[6] Historians have not mentioned an uterine sister of William, called Muriel. We remarked, at p. 45, their error as to Adelidis, usually so reckoned; but who, as we have seen, was of the whole blood, and married Enguerran, count of Ponthieu; not Odo of Champagne, who, in fact, married her daughter. The mistakes hitherto prevailing as to Adelidis, render us less averse to suspect others of the same sort among the genealogists; and Wace's account of Muriel is confirmed from other sources. It would seem to have been to her, then a widow—ad Muriel sancti-monialem—sister of Odo, bishop of Bayeux—and therefore sister, or more properly half-sister of Adelidis, that the poet Serlon, the canon of Bayeux, (as to whom see Wace, ii. 235, 393) addressed his verses de captâ Bajocensium civitate. The baron here called Iwun-al-Chapel seems to be EUDO DE CAPELLO—du manteau, or capuchon—son of Turstain Halduc and Emma his wife, and subscribing himself Eudo Haldub in a charter of 1074. Mém. Ant. Norm. viii. 436. He was dapifer to duke William; although not the Eudo dapifer of Domesday, who was son of Hubert de Rie. He was the head of the house of Haie-du-Puits in the Cotentin, and undoubtedly married a Muriel, as appears by the charters of Lessay, whether she were a daughter of Herluin or not. The estates of Eudo went to his nephew, which confirms Wace's account of his having no issue. See the Lessay charters in Dugdale and Gallia Christiana, and our subsequent note on Haie.

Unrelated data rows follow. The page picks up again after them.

-- ==== Sys2Proof/Laws/KeepsHostLink.lean ====
section
/-!
SUPPORT. What the operations of Machine/HostLink.lean keep (Laws/Keeps.lean).
-/

set_option linter.unusedTactic false
set_option linter.unreachableTactic false
set_option linter.unusedVariables false

namespace Sys2Proof.Machine

theorem setLock_keeps {zz : State} {s : State} {i : Iface} {b : Bool} (hzz : Keeps zz s) :
    Keeps zz (State.setLock s i b) := by
  unfold State.setLock
  (try dsimp only)
  repeat' (first
    | with_reducible assumption
    | with_reducible apply Keeps.ite
    | with_reducible fail_if_no_progress refine Keeps.upd ?_ rfl rfl rfl rfl rfl rfl)

theorem wakeDomain_keeps {zz : State} {s : State} {a : Nat} (hzz : Keeps zz s) :
    Keeps zz (State.wakeDomain s a) := by
  unfold State.wakeDomain
  (try dsimp only)
  repeat' (first
    | with_reducible assumption
    | with_reducible apply modPwr_keeps
    | with_reducible apply Keeps.ite
    | (split <;> try dsimp only))

theorem bound_keeps {zz : State} {s old : State} {a : Nat} (hzz : Keeps zz s) :
    Keeps zz (State.bound s old a) := by
  unfold State.bound
  (try dsimp only)
  repeat' (first
    | with_reducible assumption
    | with_reducible apply wr_keeps
    | with_reducible apply set1_keeps
    | with_reducible apply clr_keeps
    | with_reducible apply Keeps.ite
    | (split <;> try dsimp only))

theorem ringCfg_keeps {zz : State} {s old : State} {n : Nat} (hzz : Keeps zz s) :
    Keeps zz (State.ringCfg s old n) := by
  unfold State.ringCfg
  (try dsimp only)
  repeat' (first
    | with_reducible assumption
    | with_reducible apply wr_keeps
    | with_reducible apply set1_keeps
    | with_reducible apply clr_keeps
    | with_reducible apply Keeps.ite
    | with_reducible fail_if_no_progress refine Keeps.upd ?_ rfl rfl rfl rfl rfl rfl)

theorem ctlLanded_keeps {zz : State} {s old : State} {a : Nat} {w : Word} (hzz : Keeps zz s) :
    Keeps zz (State.ctlLanded s old a w) := by
  unfold State.ctlLanded
  (try dsimp only)
  repeat' (first
    | with_reducible assumption
    | with_reducible apply wr_keeps
    | with_reducible apply takeUnknown_keeps
    | with_reducible apply engineFails_keeps
    | with_reducible apply showGpio_keeps
    | with_reducible apply bootGo_keeps
    | with_reducible apply ringCfg_keeps
    | with_reducible apply Keeps.ite)

theorem inLanded_keeps {zz : State} {s old : State} {a : Nat} (hzz : Keeps zz s) :
    Keeps zz (State.inLanded s old a) := by
  unfold State.inLanded
  (try dsimp only)
  repeat' (first
    | with_reducible assumption
    | with_reducible apply aadcChanged_keeps
    | with_reducible apply pdmChanged_keeps
    | with_reducible apply micbChanged_keeps
    | with_reducible apply showBdiv_keeps
    | with_reducible apply Keeps.ite)

theorem outLanded_keeps {zz : State} {s : State} {a : Nat} {w : Word} (hzz : Keeps zz s) :
    Keeps zz (State.outLanded s a w) := by
  unfold State.outLanded
  (try dsimp only)
  repeat' (first
    | with_reducible assumption
    | with_reducible apply set1_keeps
    | with_reducible apply showLegs_keeps
    | with_reducible apply applyPairs_keeps
    | with_reducible apply hplChanged_keeps
    | with_reducible apply hpJack_keeps
    | with_reducible apply cvSettle_keeps
    | with_reducible apply startWrite_keeps
    | with_reducible apply stopWrite_keeps
    | with_reducible apply showSw_keeps
    | with_reducible apply swUpdate_keeps
    | with_reducible apply Keeps.ite)
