@[simp] theorem State.setWord_regs (s : State) (a : Nat) (w : Word) : (s.setWord a w).regs = s.regs := rfl
@[simp] theorem State.setWord_link (s : State) (a : Nat) (w : Word) : (s.setWord a w).link = s.link := rfl
@[simp] theorem State.setWord_rings (s : State) (a : Nat) (w : Word) : (s.setWord a w).rings = s.rings := rfl
@[simp] theorem State.setWord_pap (s : State) (a : Nat) (w : Word) : (s.setWord a w).pap = s.pap := rfl
@[simp] theorem State.setWord_strs (s : State) (a : Nat) (w : Word) : (s.setWord a w).strs = s.strs := rfl
@[simp] theorem State.setWord_tdm (s : State) (a : Nat) (w : Word) : (s.setWord a w).tdm = s.tdm := rfl
@[simp] theorem State.setWord_spdif (s : State) (a : Nat) (w : Word) : (s.setWord a w).spdif = s.spdif := rfl
@[simp] theorem State.setWord_graph (s : State) (a : Nat) (w : Word) : (s.setWord a w).graph = s.graph := rfl
@[simp] theorem State.setWord_leap (s : State) (a : Nat) (w : Word) : (s.setWord a w).leap = s.leap := rfl
@[simp] theorem State.setWord_eng (s : State) (a : Nat) (w : Word) : (s.setWord a w).eng = s.eng := rfl
@[simp] theorem State.setWord_engMem (s : State) (a : Nat) (w : Word) : (s.setWord a w).engMem = s.engMem := rfl
@[simp] theorem State.setWord_banks (s : State) (a : Nat) (w : Word) : (s.setWord a w).banks = s.banks := rfl
@[simp] theorem State.setWord_spks (s : State) (a : Nat) (w : Word) : (s.setWord a w).spks = s.spks := rfl
@[simp] theorem State.setWord_groups (s : State) (a : Nat) (w : Word) : (s.setWord a w).groups = s.groups := rfl
@[simp] theorem State.setWord_crk (s : State) (a : Nat) (w : Word) : (s.setWord a w).crk = s.crk := rfl
@[simp] theorem State.setWord_out (s : State) (a : Nat) (w : Word) : (s.setWord a w).out = s.out := rfl
@[simp] theorem State.setWord_clk (s : State) (a : Nat) (w : Word) : (s.setWord a w).clk = s.clk := rfl
@[simp] theorem State.setWord_diag (s : State) (a : Nat) (w : Word) : (s.setWord a w).diag = s.diag := rfl
@[simp] theorem State.setWord_inp (s : State) (a : Nat) (w : Word) : (s.setWord a w).inp = s.inp := rfl
@[simp] theorem State.setWord_tad (s : State) (a : Nat) (w : Word) : (s.setWord a w).tad = s.tad := rfl
@[simp] theorem State.setWord_wkd (s : State) (a : Nat) (w : Word) : (s.setWord a w).wkd = s.wkd := rfl
@[simp] theorem State.setWord_hp (s : State) (a : Nat) (w : Word) : (s.setWord a w).hp = s.hp := rfl
@[simp] theorem State.setWord_cv (s : State) (a : Nat) (w : Word) : (s.setWord a w).cv = s.cv := rfl
@[simp] theorem State.setWord_hpcv (s : State) (a : Nat) (w : Word) : (s.setWord a w).hpcv = s.hpcv := rfl
@[simp] theorem State.setWord_madc (s : State) (a : Nat) (w : Word) : (s.setWord a w).madc = s.madc := rfl
@[simp] theorem State.setWord_pwr (s : State) (a : Nat) (w : Word) : (s.setWord a w).pwr = s.pwr := rfl
@[simp] theorem State.setWord_saf (s : State) (a : Nat) (w : Word) : (s.setWord a w).saf = s.saf := rfl
@[simp] theorem State.setWord_sec (s : State) (a : Nat) (w : Word) : (s.setWord a w).sec = s.sec := rfl
@[simp] theorem State.setWord_age (s : State) (a : Nat) (w : Word) : (s.setWord a w).age = s.age := rfl
@[simp] theorem State.setWord_draw (s : State) (a : Nat) (w : Word) : (s.setWord a w).draw = s.draw := rfl
@[simp] theorem State.setWord_pending (s : State) (a : Nat) (w : Word) : (s.setWord a w).pending = s.pending := rfl
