-- ==== Sys2Proof/Tests/Slice0.lean ====
section
/-!
SUPPORT. The model's own tests: operands that WellFormed.lean refuses, the worked examples of the spec, and for every obligation that
has hypotheses a theorem witness_<Name> with a concrete state and operands that meet all of them, clause by clause. The signed images
carry real ECDSA P-256 signatures of a key made for these tests; a witness over a Papol image has that key's hash as its own
hypothesis, since the ROM's is Config.bydoxonHash, which has no value (log entry 1).
-/

open Sys2Proof Sys2Proof.Machine Host

section

/- One theorem at a time: together their kernel evaluations would need more threads than the memory limit of a check allows. -/
set_option Elab.async false

namespace Sys2Proof.Machine

/-! States and packets to test on. -/

/-- Several register fields written one after the other. -/
def State.wrs (s : State) (l : List (Field × Nat)) : State := l.foldl (fun z x => z.wr x.1 x.2) s
/-- The device in power state `n`. -/
def State.at4 (s : State) (n : Nat) : State := s.wr F.PWR_STATE_STATE n
/-- A pending command in the last slot of the list. -/
def State.pnd (s : State) (e : PendEntry) : State := { s with pap := { s.pap with slots := s.pap.slots ++ [e] } }
/-- Channel `k` in phase `p`. -/
def State.ph (s : State) (k p : Nat) (f : SpkX → SpkX := id) : State := (s.wr (F.OUT_SPK_STAT_PHASE k) p).modSpk k f
/-- The guard lock of the host link open. -/
def State.lk (s : State) : State := s.setLock .host true
/-- MUTE_N low. -/
def State.mu (s : State) : State := { s with out := { s.out with muteLow := true } }
/-- The update bit of SWPLL's control register set. -/
def State.upd (s : State) : State := s.wr F.OUT_SW_CTRL_UPDATE 1
/-- Words in bank memory from an offset in the bank window on. -/
def State.putImg (s : State) (ofs : Nat) (img : List Word) : State :=
  (List.range img.length).foldl (fun z i => z.setWord (0x800000 + ofs + 4 * i) (img.getD i 0)) s
def State.mPap (s : State) (f : Papol → Papol) : State := { s with pap := f s.pap }
def State.mGraph (s : State) (f : Graph → Graph) : State := { s with graph := f s.graph }
def State.mClk (s : State) (f : ClkX → ClkX) : State := { s with clk := f s.clk }
def State.mDiag (s : State) (f : DiagX → DiagX) : State := { s with diag := f s.diag }
def State.mMadc (s : State) (f : MadcX → MadcX) : State := { s with madc := f s.madc }
def State.mSaf (s : State) (f : Saf → Saf) : State := { s with saf := f s.saf }
def State.mPwr (s : State) (f : Pwr → Pwr) : State := { s with pwr := f s.pwr }
def State.mSec (s : State) (f : Sec → Sec) : State := { s with sec := f s.sec }
def State.mAge (s : State) (f : AgeX → AgeX) : State := { s with age := f s.age }
def State.mBanks (s : State) (f : Banks → Banks) : State := { s with banks := f s.banks }
def State.mLink (s : State) (f : Link → Link) : State := { s with link := f s.link }
def State.mSpdif (s : State) (f : SpdifX → SpdifX) : State := { s with spdif := f s.spdif }
def State.mHpcv (s : State) (f : HpCvX → HpCvX) : State := { s with hpcv := f s.hpcv }
def State.mTdm (s : State) (k : Nat) (f : PortX → PortX) : State := { s with tdm := vmod s.tdm k f }

/-- The device in IDLE as BOOT leaves it: Papol runs, SWPLL is locked, only domain 0x10 is up; no session. -/
def idle : State := { State.reset with
  pap := { State.reset.pap with run := .running, boot := .ready, eseq := 1 }
  regs := [(0x400, 35), (0xE0004, 1), (0x100000, 0x2F000000), (0x303030, 0x90000000), (0x400000, 0x10000000), (0x400008, 0), (0x400014, 0x1F00)] }

/-- The device in PLAY: every domain up, MUTE_N high, the supplies of all groups measured good, a session open. -/
def play : State := { idle with
  out := { idle.out with muteLow := false }
  sec := { idle.sec with key := some [1, 2] }
  regs := [(0x400, 35), (0x600, 0x11A00000), (0xE0000, 0x400), (0xE0004, 0x3FFFFFF), (0x100000, 0x2F000000), (0x300008, 0x2960), (0x300108, 0x2960),
    (0x300208, 0x2960), (0x303030, 0x90000000), (0x400000, 0x10000000), (0x400008, 0), (0x400014, 0x1F00)] }

/-- A packet next in its series, its CRC and its tag right. -/
def pkt (s : State) (op : Nat) (payload : List Word) (auth : Bool := false) (force : Bool := false) (ring1 : Bool := false) : Packet :=
  let p : Packet := ⟨ring1, auth, false, ring1, force, s.expected ring1, s.pap.eack, payload, [], 0⟩
  let q := { p with tag := if auth then Crypto.hmacWords (s.sec.key.getD []) (p.body op) else [] }
  { q with crc := crc32c (q.covered op) }

/-- A pending command in slot 0 with CSEQ 7. -/
def pend (op : Nat) (payload : List Word) (ts : List Target) : PendEntry := ⟨0, op, false, 7, payload, ts, false, none⟩

/-! Operands that a well-formed command cannot have, one for each check of WellFormed.lean. -/

/-- More words than LEN can say. -/
theorem test_wf_refuses_long_packet :
    (Instr.nop ⟨false, false, false, false, false, 0, 0, List.replicate 4097 0, [], 0⟩).wf = false := by decide +kernel

/-- AUTH without the eight tag words, and tag words without AUTH. -/
theorem test_wf_refuses_wrong_tag : (Instr.nop ⟨false, true, false, false, false, 0, 0, [], [1, 2], 0⟩).wf = false ∧
    (Instr.nop ⟨false, false, false, false, false, 0, 0, [], [1], 0⟩).wf = false ∧ (Instr.nop ⟨false, true, false, false, false, 0, 0, [],
      List.replicate 8 0, 0⟩).wf = true := by decide +kernel
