/-- The V-slot map (R83-R88), by the major opcode in bits [31:25]. -/
def decodeV (w : Word32) : Except Reject Instr :=
  match (fld w 25 7).toNat with
  | 0x00 => if w = 0 then .ok .nop else .error .zeroOpcode
  | 0x01 => reading (TyF.ofCode? (fld w 4 3).toNat) fun ty => .ok (.vadd (fld w 19 6) (fld w 13 6) (fld w 7 6) ty (fld w 0 4))
  | 0x02 => reading (TyF.ofCode? (fld w 4 3).toNat) fun ty => .ok (.vsub (fld w 19 6) (fld w 13 6) (fld w 7 6) ty (fld w 0 4))
  | 0x03 => reading (TyF.ofCode? (fld w 4 3).toNat) fun ty => .ok (.vmul (fld w 19 6) (fld w 13 6) (fld w 7 6) ty (fld w 0 4))
  | 0x04 => reading (TyL.ofCode? (fld w 4 3).toNat) fun ty => .ok (.vfma (fld w 19 6) (fld w 13 6) (fld w 7 6) ty (fld w 0 4))
  | 0x05 => reading (TyL.ofCode? (fld w 4 3).toNat) fun ty => .ok (.vfms (fld w 19 6) (fld w 13 6) (fld w 7 6) ty (fld w 0 4))
  | 0x06 => reading (TyF.ofCode? (fld w 4 3).toNat) fun ty => .ok (.vmin (fld w 19 6) (fld w 13 6) (fld w 7 6) ty (fld w 0 4))
  | 0x07 => reading (TyF.ofCode? (fld w 4 3).toNat) fun ty => .ok (.vmax (fld w 19 6) (fld w 13 6) (fld w 7 6) ty (fld w 0 4))
  | 0x08 => reading (TyN.ofCode? (fld w 4 3).toNat) fun ty => .ok (.vminn (fld w 19 6) (fld w 13 6) (fld w 7 6) ty (fld w 0 4))
  | 0x09 => reading (TyN.ofCode? (fld w 4 3).toNat) fun ty => .ok (.vmaxn (fld w 19 6) (fld w 13 6) (fld w 7 6) ty (fld w 0 4))
  | 0x0a => zeroed (fld w 7 6 = 0) <| reading (TyF.ofCode? (fld w 4 3).toNat) fun ty => .ok (.vabs (fld w 19 6) (fld w 13 6) ty (fld w 0 4))
  | 0x0b => zeroed (fld w 7 6 = 0) <| reading (TyF.ofCode? (fld w 4 3).toNat) fun ty => .ok (.vneg (fld w 19 6) (fld w 13 6) ty (fld w 0 4))
  | 0x0c => reading (TyI.ofCode? (fld w 4 3).toNat) fun ty => .ok (.vand (fld w 19 6) (fld w 13 6) (fld w 7 6) ty (fld w 0 4))
  | 0x0d => reading (TyI.ofCode? (fld w 4 3).toNat) fun ty => .ok (.vor (fld w 19 6) (fld w 13 6) (fld w 7 6) ty (fld w 0 4))
  | 0x0e => reading (TyI.ofCode? (fld w 4 3).toNat) fun ty => .ok (.vxor (fld w 19 6) (fld w 13 6) (fld w 7 6) ty (fld w 0 4))
  | 0x0f => reading (TyI.ofCode? (fld w 4 3).toNat) fun ty => .ok (.vandn (fld w 19 6) (fld w 13 6) (fld w 7 6) ty (fld w 0 4))
  | 0x10 => reading (TyI.ofCode? (fld w 4 3).toNat) fun ty => .ok (.vshl (fld w 19 6) (fld w 13 6) (fld w 7 6) ty (fld w 0 4))
  | 0x11 => reading (TyI.ofCode? (fld w 4 3).toNat) fun ty => .ok (.vshr (fld w 19 6) (fld w 13 6) (fld w 7 6) ty (fld w 0 4))
  | 0x12 => reading (TyI.ofCode? (fld w 4 3).toNat) fun ty => .ok (.vsra (fld w 19 6) (fld w 13 6) (fld w 7 6) ty (fld w 0 4))
  | 0x13 => reading (TyI.ofCode? (fld w 4 3).toNat) fun ty => .ok (.vfsh (fld w 19 6) (fld w 13 6) (fld w 7 6) ty (fld w 0 4))
  | 0x14 => reading (TyI.ofCode? (fld w 4 3).toNat) fun ty => .ok (.vbfx (fld w 19 6) (fld w 13 6) (fld w 7 6) ty (fld w 0 4))
  | 0x15 => reading (VCond.ofCode? (fld w 23 2).toNat) fun cc => reading (TyF.ofCode? (fld w 4 3).toNat) fun ty => .ok (.vcmp cc (fld w 19 4) (fld w 13 6) (fld w 7 6) ty (fld w 0 4))
  | 0x16 => reading (TyI.ofCode? (fld w 4 3).toNat) fun ty => .ok (.vsel (fld w 19 6) (fld w 13 6) (fld w 7 6) ty (fld w 0 4))
  | 0x17 => zeroed (fld w 0 1 = 0) <| reading (Fmt.ofCode? (fld w 9 4).toNat) fun dst => reading (Fmt.ofCode? (fld w 5 4).toNat) fun src => reading (Rnd.ofCode? (fld w 1 3).toNat) fun rnd => .ok (.vcvt (fld w 19 6) (fld w 13 6) dst src (flag w 4) rnd)
  | 0x18 => zeroed (fld w 7 6 = 0) <| reading (TyI.ofCode? (fld w 4 3).toNat) fun ty => .ok (.vmov (fld w 19 6) (fld w 13 6) ty (fld w 0 4))
  | 0x19 => zeroed (fld w 7 6 = 0) <| reading (TyI.ofCode? (fld w 4 3).toNat) fun ty => .ok (.vspl (fld w 19 6) (flag w 18) (fld w 13 5) ty (fld w 0 4))
  | 0x1a => zeroed (fld w 7 12 = 0) <| reading (TyI.ofCode? (fld w 4 3).toNat) fun ty => .ok (.vidx (fld w 19 6) ty (fld w 0 4))
  | 0x1b => zeroed (fld w 7 6 = 0) <| reading (TyL.ofCode? (fld w 4 3).toNat) fun ty => .ok (.vcls (fld w 19 6) (fld w 13 6) ty (fld w 0 4))
  | 0x1c => zeroed (fld w 7 12 = 0) <| reading (TyI.ofCode? (fld w 4 3).toNat) fun ty => .ok (.vrnd (fld w 19 6) ty (fld w 0 4))
  | 0x1d => reading (TyL.ofCode? (fld w 4 3).toNat) fun ty => .ok (.vscale (fld w 19 6) (fld w 13 6) (fld w 7 6) ty (fld w 0 4))
  | 0x1e => reading (TyQ.ofCode? (fld w 4 3).toNat) fun ty => .ok (.vaddSat (fld w 19 6) (fld w 13 6) (fld w 7 6) ty (fld w 0 4))
  | 0x1f => reading (TyQ.ofCode? (fld w 4 3).toNat) fun ty => .ok (.vsubSat (fld w 19 6) (fld w 13 6) (fld w 7 6) ty (fld w 0 4))
  | 0x20 => zeroed (fld w 7 6 = 0) <| reading (TyT.ofCode? (fld w 4 3).toNat) fun ty => .ok (.vln (fld w 19 6) (fld w 13 6) ty (fld w 0 4))
  | 0x21 => zeroed (fld w 7 6 = 0) <| reading (TyT.ofCode? (fld w 4 3).toNat) fun ty => .ok (.vexp (fld w 19 6) (fld w 13 6) ty (fld w 0 4))
  | 0x22 => zeroed (fld w 7 6 = 0) <| reading (TyT.ofCode? (fld w 4 3).toNat) fun ty => .ok (.vlog2 (fld w 19 6) (fld w 13 6) ty (fld w 0 4))
  | 0x23 => zeroed (fld w 7 6 = 0) <| reading (TyT.ofCode? (fld w 4 3).toNat) fun ty => .ok (.vexp2 (fld w 19 6) (fld w 13 6) ty (fld w 0 4))
  | 0x24 => zeroed (fld w 7 6 = 0) <| reading (TyT.ofCode? (fld w 4 3).toNat) fun ty => .ok (.vrcp (fld w 19 6) (fld w 13 6) ty (fld w 0 4))
  | 0x25 => zeroed (fld w 7 6 = 0) <| reading (TyT.ofCode? (fld w 4 3).toNat) fun ty => .ok (.vrsq (fld w 19 6) (fld w 13 6) ty (fld w 0 4))
  | 0x26 => zeroed (fld w 7 6 = 0) <| reading (TyT.ofCode? (fld w 4 3).toNat) fun ty => .ok (.vsqrt (fld w 19 6) (fld w 13 6) ty (fld w 0 4))
  | 0x27 => zeroed (fld w 7 6 = 0) <| reading (TyT.ofCode? (fld w 4 3).toNat) fun ty => .ok (.vtanh (fld w 19 6) (fld w 13 6) ty (fld w 0 4))
  | 0x28 => zeroed (fld w 7 6 = 0) <| reading (TyT.ofCode? (fld w 4 3).toNat) fun ty => .ok (.vsigm (fld w 19 6) (fld w 13 6) ty (fld w 0 4))
  | 0x30 => .ok (.vld (fld w 19 6) (fld w 14 5) (flag w 13) (fld w 11 2) (fld w 4 7) (fld w 0 4))
  | 0x31 => .ok (.vst (fld w 19 6) (fld w 14 5) (flag w 13) (fld w 11 2) (fld w 4 7) (fld w 0 4))
  | 0x32 => zeroed (fld w 17 2 = 0 ∧ fld w 4 9 = 0) <| .ok (.vldrb (fld w 19 6) (fld w 13 4) (fld w 0 4))
  | 0x33 => zeroed (fld w 24 1 = 0 ∧ fld w 0 4 = 0) <| reading (TyI.ofCode? (fld w 4 3).toNat) fun ty => .ok (.vget (fld w 19 5) (fld w 13 6) (flag w 12) (fld w 7 5) ty)
  | _ => .error .reservedOpcode
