/-- Reads a range of any length at a virtual address. -/
def State.vReadAll (s : State) (w : Who) (va : Word) (n : Nat) : State × Except (Flt × Word) (List Byte) :=
  State.vReadLong w (n / 128 + 2) s va n

/-- Writes a range of any length at a virtual address. -/
def State.vWriteAll (s : State) (w : Who) (va : Word) (bs : List Byte) : State × Except (Flt × Word) Unit :=
  State.vWriteLong w (bs.length / 128 + 2) s va bs

end Sys2Proof.Machine
end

[7] Wace does not name the place of meeting of this great council. William of Malmesbury informs us that it was at Lillebonne; where the remains of the ancient castle still exist; see the roofless hall in our vignette above, at p. 101.
[8] This jealousy, which from the nature of the meeting may well be called parliamentary, characterized the assemblies of the Norman estates much later. See Delafoy's Constitution du duchi de Normandie, p. 159. At the meeting in 1350, when an extraordinary supply was granted, the states stipulated expressly, and the king agreed, that no prejudicial consequences should follow; 'cette imposition ne portera préjudice aux gens du pays de Normandie, ne a leurs privileges ou chartes en aucune manière, ou temps présent ne a venir; et ne sera trait a conséquence.'
[9] See in M. Le Prevost's notes to PTcrce,vol.ii. 531, the curious list from Taylor's anon. MS. (supposed to be of the age of Hen. I.) containing the proportions in which William's naval force was furnished. Fitz Osbero's number agrees with Wace's account of his promise. The same list, with some variations, (whence arising we know not) is printed in Turner's History of the Anglo-Saxons; and in Littleton's History of Hen. II. vol. i. See also Ellis, Domesday, i. 227.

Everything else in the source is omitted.